:: Data

/-- R52 (the derived bijection): each bit of the frame buffer belongs to exactly one pixel. -/
def Obligations.PixelsMapOneToOneOntoTheBits : Prop :=
  ∀ s : State, Geometry s →
    (∀ p x y p' x' y' : Nat, inRange s p x y = true → inRange s p' x' y' = true →
      pixelIndex s p x y = pixelIndex s p' x' y' → x % 8 = x' % 8 → p = p' ∧ x = x' ∧ y = y') ∧
    (∀ j b : Nat, j < s.fbSize → b < 8 →
      ∃ p x y, inRange s p x y = true ∧ pixelIndex s p x y = j ∧ 7 - x % 8 = b)

/-- R101: SETPIXEL in range writes the one byte and responds OK; out of range it responds OUT_OF_RANGE and leaves the
buffer unmodified. It always completes. -/
def Obligations.SetPixelWritesItsByteOrRefusesTheRange : Prop :=
  ∀ (s : State) (p x y : Nat) (on : Bool), Geometry s →
    (x < 32 ∧ y < 16 ∧ p < s.params.panels → ∃ t : State,
      exec (.setPixel p x y on) s = .next t ∧
      t = { s with fb := t.fb, responses := s.responses ++ [0#32] } ∧
      t.fbByte (y * s.rowsize + 4 * p + x / 8) =
        (if on then s.fbByte (y * s.rowsize + 4 * p + x / 8) ||| (0x80#8 >>> (x % 8))
         else s.fbByte (y * s.rowsize + 4 * p + x / 8) &&& ~~~(0x80#8 >>> (x % 8))) ∧
      ∀ j, j ≠ y * s.rowsize + 4 * p + x / 8 → t.fbByte j = s.fbByte j) ∧
    (¬(x < 32 ∧ y < 16 ∧ p < s.params.panels) →
      exec (.setPixel p x y on) s = .next { s with responses := s.responses ++ [1#32] })

/-- The frame of SETPIXEL, in every state: only the frame buffer and the response stream change, one response is added, and
every byte but the one at the pixel's index reads as before; every byte, when the pixel is out of range. -/
def Obligations.SetPixelFrame : Prop :=
  ∀ (s t : State) (p x y : Nat) (on : Bool), exec (.setPixel p x y on) s = .next t →
    t = { s with fb := t.fb, responses := t.responses } ∧
    (∃ r, t.responses = s.responses ++ [r]) ∧
    (∀ j, j ≠ pixelIndex s p x y → t.fbByte j = s.fbByte j) ∧
    (inRange s p x y = false → ∀ j, t.fbByte j = s.fbByte j)

/-- SETPIXEL changes no bit but the pixel's own (R103, derived), in every state. -/
def Obligations.SetPixelKeepsEveryOtherBit : Prop :=
  ∀ (s t : State) (p x y : Nat) (on : Bool), exec (.setPixel p x y on) s = .next t →
    ∀ j b : Nat, b < 8 → ¬(j = pixelIndex s p x y ∧ b = 7 - x % 8) →
      (t.fbByte j).getLsbD b = (s.fbByte j).getLsbD b

/-- R102: GETPIXEL in range responds OK with the pixel's bit, bit `7 − (x mod 8)` of its byte; out of range it responds
OUT_OF_RANGE. It writes nothing else and always completes. -/
def Obligations.GetPixelRespondsItsBitOrRefusesTheRange : Prop :=
  ∀ (s : State) (p x y : Nat), Geometry s →
    (x < 32 ∧ y < 16 ∧ p < s.params.panels →
      exec (.getPixel p x y) s = .next { s with responses := s.responses ++
        [if (s.fbByte (y * s.rowsize + 4 * p + x / 8)).getLsbD (7 - x % 8) then 0x100#32 else 0#32] }) ∧
    (¬(x < 32 ∧ y < 16 ∧ p < s.params.panels) →
      exec (.getPixel p x y) s = .next { s with responses := s.responses ++ [1#32] })

/-- The frame of GETPIXEL, in every state: one response is added and nothing else changes. -/
def Obligations.GetPixelFrame : Prop :=
  ∀ (s t : State) (p x y : Nat), exec (.getPixel p x y) s = .next t →
    ∃ r, t = { s with responses := s.responses ++ [r] } ∧ (r = 0#32 ∨ r = 1#32 ∨ r = 0x100#32)

/-- After an in-range SETPIXEL, an in-range GETPIXEL of that pixel responds what was written, and of any other pixel what it
held before (R103, derived). -/
def Obligations.GetPixelAfterSetPixel : Prop :=
  ∀ (s t : State) (p x y p' x' y' : Nat) (on : Bool), Geometry s →
    inRange s p x y = true → inRange s p' x' y' = true → exec (.setPixel p x y on) s = .next t →
    exec (.getPixel p' x' y') t = .next { t with responses := t.responses ++
      [if (if p' = p ∧ x' = x ∧ y' = y then on else (s.fbByte (pixelIndex s p' x' y')).getLsbD (7 - x' % 8))
       then 0x100#32 else 0#32] }

/-! ### REFRESH -/

/-- R140, R141: REFRESH starts a refresh when the engine is IDLE; otherwise DROP does nothing and QUEUE1 sets `pending`. No
response, no event, nothing else. It always completes. -/
def Obligations.RefreshStartsOrFollowsTheOverlapPolicy : Prop :=
  ∀ s : State,
    (s.phase = .idle → exec .refresh s = .next { s with phase := .check }) ∧
    (s.phase ≠ .idle → s.params.overlap = .drop → exec .refresh s = .next s) ∧
    (s.phase ≠ .idle → s.params.overlap = .queue1 → exec .refresh s = .next { s with pending := true })

/-- R142: under QUEUE1 a trigger during a refresh sets `pending`, a further one has no effect, and the queued trigger is
taken at the end of the running refresh or at its skip, and runs as a new refresh from CHECK. -/
def Obligations.QueuedTriggerHasDepthOne : Prop :=
  ∀ s : State, s.params.overlap = .queue1 →
    (s.phase ≠ .idle → exec .refresh s = .next { s with pending := true }) ∧
    (s.phase ≠ .idle → s.pending = true → exec .refresh s = .next s) ∧
    (s.phase = .oeOn → s.pending = true → ∃ t, microStep s = .next t ∧ t.pending = false ∧ t.phase = .check) ∧
    (s.phase = .check → busyValue s = true → s.pending = true →
      ∃ t, microStep s = .next t ∧ t.pending = false ∧ t.phase = .check)

/-! ### The ScanEngine's micro-steps -/

/-- R143: CHECK draws `busy`, 0 when the input does not exist. Busy: `Finish()`, nothing else. Free: the lazy init if the
transport is not configured, else the first byte. Of the environment only what the draw uses up changes. -/
def Obligations.CheckSkipsOrGoesOn : Prop :=
  ∀ s : State, s.phase = .check → (s.params.hasBusyInput = false → busyValue s = false) ∧
    ∃ t : State, microStep s = .next t ∧
    t.env = { s.env with busyIn := t.env.busyIn, draws := t.env.draws } ∧
    (busyValue s = true → s.pending = true → t = { s with phase := .check, pending := false, env := t.env }) ∧
    (busyValue s = true → s.pending = false → t = { s with phase := .idle, env := t.env }) ∧
    (busyValue s = false → s.initDone = false → t = { s with phase := .cfgFreq, env := t.env }) ∧
    (busyValue s = false → s.initDone = true → t = { s with phase := .shift 0 0, env := t.env })

/-- The draw of `busy` is 0 when the input does not exist (R32), else the environment's next value, which is used up. -/
def Obligations.BusyDrawFollowsTheInput : Prop :=
  ∀ s : State,
    (s.params.hasBusyInput = false → busyValue s = false ∧ busyTaken s = s) ∧
    (∀ v vs, s.params.hasBusyInput = true → s.env.busyIn = v :: vs →
      busyValue s = v ∧ (busyTaken s).env.busyIn = vs)

/-- R144, R145: the lazy init emits CfgFreq, then CfgMode, and records that the transport is configured. A micro-step comes
to CFG_FREQ only from CHECK with `init_done = 0`, and `init_done = 1` stays until a reset. -/
def Obligations.LazyInitEmitsClockThenMode : Prop :=
  (∀ s t : State, microStep s = .next t → t.phase = .cfgFreq →
    s.phase = .check ∧ s.initDone = false ∧ t.initDone = false) ∧
  (∀ s t : State, step s = .next t → (∀ c, nextMove s ≠ .reset c) → s.initDone = true → t.initDone = true) ∧
  ∀ s : State,
    (s.phase = .cfgFreq → microStep s =
      .next { s with trace := s.trace ++ [.cfgFreq s.params.spiClock], phase := .cfgMode }) ∧
    (s.phase = .cfgMode → microStep s =
      .next { s with trace := s.trace ++ [.cfgMode s.params.spiMode], initDone := true, phase := .shift 0 0 })

/-- R146, R147: SHIFT(i, k) emits the byte of the frame buffer at `base + i + OFF[k]`, as it is at this micro-step, and goes
to NextShift(i, k). It writes `phase` and the trace only, and always completes under the geometry. -/
def Obligations.ShiftEmitsItsByteAndMovesOn : Prop :=
  ∀ (s : State) (i : Nat) (k : Fin 4), Geometry s → s.phase = .shift i k → i < s.rowsize →
    microStep s = .next { s with
      trace := s.trace ++ [.byte (s.fbByte (s.rowsize * s.seq.toNat + i +
        (if k = 0 then s.row3 else if k = 1 then s.row2 else if k = 2 then s.row1 else 0)))]
      phase := if k = 3 then (if i = s.rowsize - 1 then .oeOff else .shift (i + 1) 0) else .shift i (k + 1) }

::::

**Exercise**
Copy every line of the records above, starting with the first, up to and including the line containing "(inRange s p".

**Solution for this task**
/-- R52 (the derived bijection): each bit of the frame buffer belongs to exactly one pixel. -/
def Obligations.PixelsMapOneToOneOntoTheBits : Prop :=
  ∀ s : State, Geometry s →
    (∀ p x y p' x' y' : Nat, inRange s p x y = true → inRange s p' x' y' = true →
      pixelIndex s p x y = pixelIndex s p' x' y' → x % 8 = x' % 8 → p = p' ∧ x = x' ∧ y = y') ∧
    (∀ j b : Nat, j < s.fbSize → b < 8 →
      ∃ p x y, inRange s p x y = true ∧ pixelIndex s p x y = j ∧ 7 - x % 8 = b)

/-- R101: SETPIXEL in range writes the one byte and responds OK; out of range it responds OUT_OF_RANGE and leaves the
buffer unmodified. It always completes. -/
def Obligations.SetPixelWritesItsByteOrRefusesTheRange : Prop :=
  ∀ (s : State) (p x y : Nat) (on : Bool), Geometry s →
    (x < 32 ∧ y < 16 ∧ p < s.params.panels → ∃ t : State,
      exec (.setPixel p x y on) s = .next t ∧
      t = { s with fb := t.fb, responses := s.responses ++ [0#32] } ∧
      t.fbByte (y * s.rowsize + 4 * p + x / 8) =
        (if on then s.fbByte (y * s.rowsize + 4 * p + x / 8) ||| (0x80#8 >>> (x % 8))
         else s.fbByte (y * s.rowsize + 4 * p + x / 8) &&& ~~~(0x80#8 >>> (x % 8))) ∧
      ∀ j, j ≠ y * s.rowsize + 4 * p + x / 8 → t.fbByte j = s.fbByte j) ∧
    (¬(x < 32 ∧ y < 16 ∧ p < s.params.panels) →
      exec (.setPixel p x y on) s = .next { s with responses := s.responses ++ [1#32] })

/-- The frame of SETPIXEL, in every state: only the frame buffer and the response stream change, one response is added, and
every byte but the one at the pixel's index reads as before; every byte, when the pixel is out of range. -/
def Obligations.SetPixelFrame : Prop :=
  ∀ (s t : State) (p x y : Nat) (on : Bool), exec (.setPixel p x y on) s = .next t →
    t = { s with fb := t.fb, responses := t.responses } ∧
    (∃ r, t.responses = s.responses ++ [r]) ∧
    (∀ j, j ≠ pixelIndex s p x y → t.fbByte j = s.fbByte j) ∧
    (inRange s p x y = false → ∀ j, t.fbByte j = s.fbByte j)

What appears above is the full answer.